NYC Fringe Festival Overall Excellence Award for Outstanding Musical 2005 - Silence! The Musical.[7]

Critical reception

Reviews for the songs of Jon and Al have been largely positive. The original nine Silence! songs made Entertainment Weekly's "Must List" in 2004: "Cannibalism is deliciously served up in this tuneful and crass re-telling of Silence of the Lambs." On the Opie & Anthony Show in 2004, Jim Norton said "['Put the Fucking Lotion in the Basket'] is your 'Welcome to the Jungle'...it's fantastic." In reference to the 2005 staged production of Silence!, Rob Kendt of The New York Times called the songs "terrible (and vulgar)."

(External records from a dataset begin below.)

-- ==== Sys2Proof/Laws/Memory.lean ====
section
/-! SUPPORT. HBM's canonical form: every memory operation keeps it, and so does every command. -/

namespace Sys2Proof.Machine

open State (memGet memSet memWrite)

/-! ## The list of cells -/

theorem memOk_tail {c : Host.Cell} {m : List Host.Cell} (h : memOk (c :: m) = true) : memOk m = true := by
  cases m with
  | nil => rfl
  | cons d m => simp only [memOk, Bool.and_eq_true] at h; exact h.2

theorem memOk_nz {c : Host.Cell} {m : List Host.Cell} (h : memOk (c :: m) = true) : c.2 ≠ 0 := by
  cases m with
  | nil => simpa [memOk] using h
  | cons d m => simp only [memOk, Bool.and_eq_true, bne_iff_ne] at h; exact h.1.1

/-- Every later address is higher. -/
theorem memOk_lt {c : Host.Cell} {m : List Host.Cell} (h : memOk (c :: m) = true) : ∀ d ∈ m, c.1 < d.1 := by
  induction m generalizing c with
  | nil => simp
  | cons e m ih =>
    simp only [memOk, Bool.and_eq_true, decide_eq_true_eq] at h
    intro d hd
    rcases List.mem_cons.mp hd with rfl | hd
    · exact h.1.2
    · exact Nat.lt_trans h.1.2 (ih h.2 d hd)

/-- A cell in front of a canonical list. -/
theorem memOk_cons {c : Host.Cell} {m : List Host.Cell} (hz : c.2 ≠ 0) (hl : ∀ d ∈ m, c.1 < d.1) (h : memOk m = true) : memOk (c :: m) = true := by
  cases m with
  | nil => simpa [memOk] using hz
  | cons e m => simp only [memOk, Bool.and_eq_true, decide_eq_true_eq, bne_iff_ne]; exact ⟨⟨hz, hl e (by simp)⟩, h⟩

theorem memSet_mem {m : List Host.Cell} {a : Nat} {b : Byte} {d : Host.Cell} (h : d ∈ memSet m a b) : d = (a, b) ∨ d ∈ m := by
  induction m with
  | nil =>
    unfold memSet at h
    split at h
    · simp at h
    · exact .inl (by simpa using h)
  | cons c m ih =>
    unfold memSet at h
    split at h
    · split at h
      · exact .inr (List.mem_cons_of_mem _ h)
      · rcases List.mem_cons.mp h with h | h
        · exact .inl h
        · exact .inr (List.mem_cons_of_mem _ h)
    · split at h
      · split at h
        · exact .inr h
        · rcases List.mem_cons.mp h with h | h
          · exact .inl h
          · exact .inr h
      · rcases List.mem_cons.mp h with h | h
        · exact .inr (h ▸ List.mem_cons_self ..)
        · exact (ih h).imp id (List.mem_cons_of_mem _)

/-- Writing one byte keeps the canonical form. -/
theorem memSet_ok {m : List Host.Cell} (a : Nat) (b : Byte) (h : memOk m = true) : memOk (memSet m a b) = true := by
  induction m with
  | nil =>
    unfold memSet
    split
    · rfl
    · simpa [memOk]
  | cons c m ih =>
    obtain ⟨k, v⟩ := c
    unfold memSet
    split
    · split
      · exact memOk_tail h
      · next hk hb => subst hk; exact memOk_cons hb (memOk_lt (c := (k, v)) h) (memOk_tail h)
    · split
      · split
        · exact h
        · next hk ha hb =>
          refine memOk_cons hb (fun d hd => ?_) h
          rcases List.mem_cons.mp hd with rfl | hd
          · exact ha
          · exact Nat.lt_trans ha (memOk_lt h d hd)
      · next hk ha =>
        refine memOk_cons (memOk_nz h) (fun d hd => ?_) (ih (memOk_tail h))
        rcases memSet_mem hd with rfl | hd
        · simp only; omega
        · exact memOk_lt h d hd

/-- Writing a byte string keeps the canonical form. -/
theorem memWrite_ok (bs : Bytes) {m : List Host.Cell} (a : Nat) (h : memOk m = true) : memOk (memWrite m a bs) = true := by
  induction bs generalizing m a with
  | nil => exact h
  | cons b bs ih => exact ih _ (memSet_ok a b h)

/-- Dropping cells keeps the canonical form. -/
theorem filter_memOk (p : Host.Cell → Bool) {m : List Host.Cell} (h : memOk m = true) : memOk (m.filter p) = true := by
  induction m with
  | nil => rfl
  | cons c m ih =>
    rw [List.filter_cons]
    split
    · exact memOk_cons (memOk_nz h) (fun d hd => memOk_lt h d ((List.mem_filter.mp hd).1)) (ih (memOk_tail h))
    · exact ih (memOk_tail h)

theorem memClear_ok {m : List Host.Cell} (lo hi : Nat) (h : memOk m = true) : memOk (memClear m lo hi) = true := filter_memOk _ h

/-! ## Reading back -/

/-- An address below every listed one reads 0. -/
theorem memGet_low {m : List Host.Cell} {a : Nat} (h : ∀ d ∈ m, a < d.1) : memGet m a = 0 := by
  induction m with
  | nil => rfl
  | cons c m ih =>
    obtain ⟨k, v⟩ := c
    have hk := h (k, v) (by simp)
    simp only at hk
    unfold memGet
    rw [if_neg (by omega)]
    exact ih fun d hd => h d (List.mem_cons_of_mem _ hd)

/-- The byte written is the byte read. -/
theorem memGet_memSet_same {m : List Host.Cell} (a : Nat) (b : Byte) (h : memOk m = true) : memGet (memSet m a b) a = b := by
  induction m with
  | nil => unfold memSet; split <;> simp [memGet, *]
  | cons c m ih =>
    obtain ⟨k, v⟩ := c
    unfold memSet
    split
    · next hk =>
      subst hk
      split
      · next hb => rw [hb]; exact memGet_low (memOk_lt h)
      · simp [memGet]
    · next hk =>
      split
      · next ha =>
        split
        · next hb =>
          rw [hb]
          refine memGet_low fun d hd => ?_
          rcases List.mem_cons.mp hd with rfl | hd
          · exact ha
          · exact Nat.lt_trans ha (memOk_lt h d hd)
        · simp [memGet]
      · rw [memGet, if_neg hk]; exact ih (memOk_tail h)
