theorem takeTelemetry_eq (s : State) (n : Nat) (b : Bytes) : ∃ rises due, s.takeTelemetry n b =
    (((s.readingKept n b).flagsReported n (fieldN b 2 2) rises).crcReported n (fieldN b 4 4) (s.slot n).crcBase due).updateTMeas := ⟨_, _, rfl⟩

theorem takeTelemetry_shows (s : State) {n : Nat} (hn : n < s.link.length) (b : Bytes) :
    (s.takeTelemetry n b).oct (O.partnerTelemetry n) = b ∧ ((s.takeTelemetry n b).slot n).sideFails = 0 ∧ ((s.takeTelemetry n b).slot n).stale = false ∧
    ((s.takeTelemetry n b).slot n).temp = (if bitOf (fieldN b 2 2) 0 = true then some (fieldI b 0 2) else none) ∧
    ((s.takeTelemetry n b).slot n).crcSeen = fieldN b 4 4 := by
  obtain ⟨rises, due, he⟩ := takeTelemetry_eq s n b
  obtain ⟨hu, hoct, hread⟩ := readingKept_shows s hn b
  obtain ⟨hflags, hslot⟩ := flagsReported_keeps (s.readingKept n b) n (fieldN b 2 2) rises
  obtain ⟨hcrc, c, l, hlast⟩ := crcReported_keeps _ (hflags.within hu) (fieldN b 4 4) (s.slot n).crcBase due
  have hkept := (hflags.trans hcrc).trans (updateTMeas_kept _)
  rw [he]
  refine ⟨(hkept.oct (partnerTelemetry_linkObj n)).trans hoct, ?_⟩
  rw [State.updateTMeas_slot, hlast, hslot, hread]
  exact ⟨rfl, rfl, rfl, rfl⟩

section
variable {s : State} {n : Nat} (hn : n < s.link.length) (hst : ¬ (s.slotState n < 3 ∨ 5 < s.slotState n))
include hst

theorem cmdTelemetryRead_none : cmdTelemetryRead s n none = (s.telemetryAsked n).sidebandFailed n := if_neg hst

theorem cmdTelemetryRead_good {b : Bytes} (hb : b.length = 32) (hcrc : crc32c (b.take 28) = fieldN b 28 4) :
    cmdTelemetryRead s n (some b) = (s.telemetryAsked n).takeTelemetry n b :=
  (if_neg hst).trans (if_pos ⟨hb, hcrc⟩)

theorem cmdTelemetryRead_bad {b : Bytes} (hcrc : crc32c (b.take 28) ≠ fieldN b 28 4) : cmdTelemetryRead s n (some b) =
    if (s.slot n).teleAgain then s.telemetryAsked n else ((s.telemetryAsked n).sideRead n 0x60 32).modSlot n fun x => { x with teleAgain := true } :=
  (if_neg hst).trans (if_neg fun h => hcrc h.2)

include hn

/-- A failed transaction is counted; the third in a row makes the telemetry stale (R291). -/
theorem cmdTelemetryRead_none_shows : ((cmdTelemetryRead s n none).slot n).sideFails = (s.slot n).sideFails + 1 ∧
    ((s.slot n).sideFails = 2 → ((cmdTelemetryRead s n none).slot n).stale = true ∧ logged s (cmdTelemetryRead s n none) (0x0D0C, [n])) := by
  have hkept := telemetryAsked_kept s (n := n)
  have hasked := congrArg Slot.sideFails (telemetryAsked_slot s hn)
  rw [cmdTelemetryRead_none hst]
  refine ⟨(sidebandFailed_counts _ n (hkept.within hn)).trans (by rw [hasked]), fun h2 => ?_⟩
  obtain ⟨hstale, hlogged⟩ := sidebandFailed_third _ n (hkept.within hn) (hasked.trans h2)
  exact ⟨hstale, logged_of_grows hkept.grows hlogged⟩

/-- A reading with a bad CRC is asked for once more, and not used (R291). -/
theorem cmdTelemetryRead_bad_shows {b : Bytes} (hcrc : crc32c (b.take 28) ≠ fieldN b 28 4) :
    ((cmdTelemetryRead s n (some b)).slot n).teleAgain = !(s.slot n).teleAgain ∧ ((cmdTelemetryRead s n (some b)).slot n).temp = (s.slot n).temp ∧
    (cmdTelemetryRead s n (some b)).obj = s.obj := by
  have hasked := telemetryAsked_slot s hn
  have hobj := telemetryAsked_obj s n
  have hu : n < ((s.telemetryAsked n).sideRead n 0x60 32).link.length := (telemetryAsked_kept s).within hn
  rw [cmdTelemetryRead_bad hst hcrc]
  cases hagain : (s.slot n).teleAgain with
  | true =>
    rw [if_pos rfl, hasked]
    exact ⟨rfl, rfl, hobj⟩
  | false =>
    rw [if_neg Bool.false_ne_true, State.modSlot_slot _ _ hu, State.sideRead_slot, hasked]
    exact ⟨rfl, rfl, by simp only [State.modSlot_fields]; exact hobj⟩

end

/-- Settles O39: the removal by `slotCleared_shows`, a failing lane by what its sweep and the spare leave, a reading by `takeTelemetry_shows`. -/
theorem linkUpkeep : Obligations.LinkUpkeep := by
  unfold Obligations.LinkUpkeep
  refine ⟨fun s n at' hdie hlink hhigh hpres hst => gives_of_live hdie rfl (cmdPartnerRemoved_shows (by rw [hlink]; exact n.isLt) hhigh hpres hst),
    fun s pair even odd j L hdie hlink hst hodd ha hb hf hj hL => ?_, fun s n j hdie hlink hlane hst hday => gives_of_live hdie rfl ?_,
    fun s n hdie hlink h3 h5 => ?_⟩
  · have hn : 2 * pair.val < s.link.length := by rw [hlink]; omega
    exact ⟨fun k hk hkj => gives_of_live hdie rfl (cmdPartnerAttention_spare odd hn hst hodd ha hb hf hj hL hk hkj),
      fun hk => gives_of_live hdie rfl (cmdPartnerAttention_black odd hn hst hodd ha hb hf hL hk)⟩
  · obtain ⟨hcount, htime⟩ := retryTime_keeps s n j
    rw [cmdLaneRetry_sweeps hlane hst hday]
    refine ⟨sweepLane_laneState .., counts_congr hcount.symm (sweepLane_nat _ n true linkRetryCount_untouched) (counts_bump _ O.linkRetryCount (w := 4) rfl rfl), fun y hy => ?_⟩
    simp only [sweepLane_clk, State.bump_fields]
    exact htime y hy
  · have hn : n.val < s.link.length := by rw [hlink]; exact n.isLt
    have hread : ¬ (s.slotState n < 3 ∨ 5 < s.slotState n) := by omega
    refine ⟨gives_of_live hdie rfl (cmdTelemetryRead_none_shows hn hread), fun b _ hcrc => gives_of_live hdie rfl (cmdTelemetryRead_bad_shows hn hread hcrc),
      fun b hb hcrc => gives_of_live hdie rfl ?_⟩
    rw [cmdTelemetryRead_good hread hb hcrc]
    exact takeTelemetry_shows _ ((telemetryAsked_kept s).within hn) b

end Sys2Proof.Machine
end

section
/-! How STARTING and STOPPING of ports, audio ports, the clip store and the overlay end (R45, R309, R347, R409, R487). -/

namespace Sys2Proof.Machine

/-! ## STARTING ends -/

theorem portState_put (s : State) (p : Nat) {v : Nat} (hv : v < 256) : (s.put (O.portState p) v).nat (O.portState p) = v :=
  State.nat_put_fits s (O.portState p) v (w := 1) rfl rfl hv

theorem audPortState_put (s : State) (p : Nat) {v : Nat} (hv : v < 256) : (s.put (O.audPortState p) v).nat (O.audPortState p) = v :=
  State.nat_put_fits s (O.audPortState p) v (w := 1) rfl rfl hv

/-- A port that is STARTING enters ON once the island behind it is up; port 0 needs none (R347). -/
theorem cmdPortStartDone_on {s : State} {p : Nat} (hst : s.nat (O.portState p) = 1) (h1 : p = 1 → s.islandUp 3 = true) (h2 : p = 2 → s.islandUp 4 = true) :
    (cmdPortStartDone s p).nat (O.portState p) = 2 := by
  have hup : ((p = 1 && !s.islandUp 3) || (p = 2 && !s.islandUp 4)) = false := by
    by_cases hp1 : p = 1
    · simp [hp1, h1 hp1]
    · by_cases hp2 : p = 2
      · simp [hp2, h2 hp2]
      · simp [hp1, hp2]
  have hon : cmdPortStartDone s p = (s.put (O.portState p) 2).regateStream := by simp [cmdPortStartDone, hst, hup]
  rw [hon, State.regateStream_nat]
  exact portState_put s p (by decide)

/-- An audio port that is STARTING enters ON once the AUD island is up (R409). -/
theorem cmdAudStartDone_on {s : State} {p : Nat} (hst : s.nat (O.audPortState p) = 1) (hup : s.islandUp 28 = true) :
    (cmdAudStartDone s p).nat (O.audPortState p) = 2 := by
  have hon : cmdAudStartDone s p = ((s.startClocks p).restartPort p).put (O.audPortState p) 2 := by simp [cmdAudStartDone, hst, hup]
  rw [hon]
  exact audPortState_put _ p (by decide)

/-- The volume's objects are no others (R488). -/
theorem State.showVolume_nat (s : State) {q : Obj} (hcap : q.key ≠ O.clpCapacity.key) (hfree : q.key ≠ O.clpFreeLargest.key)
    (hcount : q.key ≠ O.clpClipCount.key) : s.showVolume.nat q = s.nat q := by
  unfold State.showVolume
  rw [State.nat_put_ne hcount, State.nat_put_ne hfree, State.nat_put_ne hcap]

/-- A clip store that is STARTING enters ON with no command, whatever its drives answer (R487). -/
theorem cmdClpStartDone_on {s : State} (d0 d1 : DriveProbe) (hst : s.nat O.clpState = 1) :
    (cmdClpStartDone s d0 d1).nat O.clpState = 2 ∧ (cmdClpStartDone s d0 d1).nat O.clpCmdState = 0 := by
  obtain ⟨u, hon⟩ : ∃ u : State, cmdClpStartDone s d0 d1 = (((u.put O.clpState 2).put O.clpCmdState 0).showVolume).regateStream :=
    ⟨_, if_neg fun h => h hst⟩
  rw [hon, State.regateStream_nat, State.regateStream_nat, State.showVolume_nat _ (by decide) (by decide) (by decide),
    State.showVolume_nat _ (by decide) (by decide) (by decide), State.nat_put_ne (by decide)]
  exact ⟨State.nat_put_fits u O.clpState 2 (w := 1) rfl rfl (by decide), State.nat_put_fits _ O.clpCmdState 0 (w := 1) rfl rfl (by decide)⟩

/-- What the overlay enters ON with: both plane buffers zero, and nothing of the ring or of an earlier PUBLISH (R309). -/
theorem cmdOverlayStartDone_eq {s : State} (hst : s.nat O.overlayState = 1) (hup : s.islandUp 27 = true) :
    cmdOverlayStartDone s =
      (({ s with hbm := memClear (memClear s.hbm 0x80000000 0x87E90000) 0x88000000 0x8FE90000 } : State).modRasp fun r => { r with
        head := r.tail, draft := 0, published := [], dirty := [], copying := [], catchup := false, incomplete := [], draws := [] }).put O.overlayState 2 := by
  simp [cmdOverlayStartDone, hst, hup]

/-- Two ranges cleared read as zeros, every other byte as before. -/
theorem memGet_memClear_pair (m : List Host.Cell) (lo hi lo' hi' a : Nat) :
    State.memGet (memClear (memClear m lo hi) lo' hi') a = if lo ≤ a ∧ a < hi ∨ lo' ≤ a ∧ a < hi' then 0#8 else State.memGet m a := by
  by_cases h' : lo' ≤ a ∧ a < hi'
  · rw [if_pos (.inr h')]
    exact memGet_memClear_in h'
  · rw [memGet_memClear_out (by omega)]
    by_cases h : lo ≤ a ∧ a < hi
    · rw [if_pos (.inl h)]
      exact memGet_memClear_in h
    · rw [if_neg (by omega)]
      exact memGet_memClear_out (by omega)

/-! ## STOPPING ends -/

/-- The end of a function's STOPPING before anything starts or is gated: OFF, or STARTING where the slot holds an enable, and the slot empty (R45). -/
def stopEnd (s : State) (f : Fn) : State :=
  { s.put f.stateObj (fnStopEnd (s.held.contains f)) with held := s.held.filter fun g => g != f }

theorem stopEnd_held (s : State) (f : Fn) : (stopEnd s f).held.contains f = false := by simp [stopEnd]

theorem stopEnd_rasp (s : State) (f : Fn) : (stopEnd s f).rasp = s.rasp := by simp [stopEnd]

theorem stopEnd_state (s : State) (f : Fn) : (stopEnd s f).nat f.stateObj = if s.held.contains f then 1 else 0 := by
  have hbyte : f.stateObj.ty.width = some 1 ∧ f.stateObj.ty.isSigned = false := by cases f <;> exact ⟨rfl, rfl⟩
  have hput : (s.put f.stateObj (fnStopEnd (s.held.contains f))).nat f.stateObj = fnStopEnd (s.held.contains f) :=
    State.nat_put_fits s f.stateObj _ hbyte.1 hbyte.2 (by unfold fnStopEnd; split <;> decide)
  exact hput

/-- A function's state and slot at the end of its STOPPING, as `s` held them before (R45). -/
def stoppedAs (s : State) (f : Fn) (t : State) : Prop :=
  t.nat f.stateObj = (if s.held.contains f then 1 else 0) ∧ t.held.contains f = false

theorem stoppedAs_stopEnd (s : State) (f : Fn) : stoppedAs s f (stopEnd s f) := ⟨stopEnd_state s f, stopEnd_held s f⟩

/-- What follows the end of STOPPING and changes neither the function's state nor any slot. -/
theorem stoppedAs.keep {s t u : State} {f : Fn} (h : stoppedAs s f t) (hn : u.nat f.stateObj = t.nat f.stateObj) (hh : u.held = t.held) : stoppedAs s f u := by
  unfold stoppedAs; rw [hn, hh]; exact h

/-- What came before the end of STOPPING and changed no slot. -/
theorem stoppedAs.before {s u t : State} {f : Fn} (h : stoppedAs u f t) (hh : u.held = s.held) : stoppedAs s f t := by
  unfold stoppedAs at h; rwa [hh] at h

theorem fnStarting_held (s : State) (f : Fn) : (s.fnStarting f).held = s.held :=
  ((State.fnStarting_fr (c := 31142494728) (r := 9444730713939484213248) rfl rfl (fr_refl s)).1 .held rfl).symm

theorem regateStream_held (s : State) : s.regateStream.held = s.held := (s.regateStream_frame.1 .held rfl).symm

/-- Every function but panel power ends STOPPING in OFF, or starts at once where the slot holds an enable, which it then no longer does (R45). -/
theorem fnStopped_stoppedAs (s : State) {f : Fn} (hf : f ≠ .panel) {gate : State → State}
    (hg : ∀ t, (gate t).nat f.stateObj = t.nat f.stateObj ∧ (gate t).held = t.held) : stoppedAs s f (s.fnStopped f gate) := by
  have hends : s.fnStopped f gate = if s.held.contains f then (stopEnd s f).fnStarting f else gate (stopEnd s f) := rfl
  rw [hends]
  split
  · next hagain =>
    refine (stoppedAs_stopEnd s f).keep ?_ (fnStarting_held _ f)
    rw [fnStarting_state _ hf, stopEnd_state, if_pos hagain]
  · exact (stoppedAs_stopEnd s f).keep (hg _).1 (hg _).2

The reception of the London run of Silence! was met with considerable praise, with Carole Gordon of whatsonstage.com declaring, "****. Totally crack-pot, yet brilliantly hysterical parody of the multi Oscar-winning movie."[8] Clare Webb of totallytheatre.com said of the same "Above The Stag Theatre" run, "****. Uproariously funny and jaw-droppingly outrageous in equal measures, and chances are you will never again see anything quite like it."

Silence!'s 2011 Off Broadway run was met with great critical praise,[9] but the 2012 LA production received the show's best reviews to date.

Reaction to the Kaplans' Schwarzenegger songs has also been enthusiastic, with favorable write-ups in Salon.com[10] and elsewhere.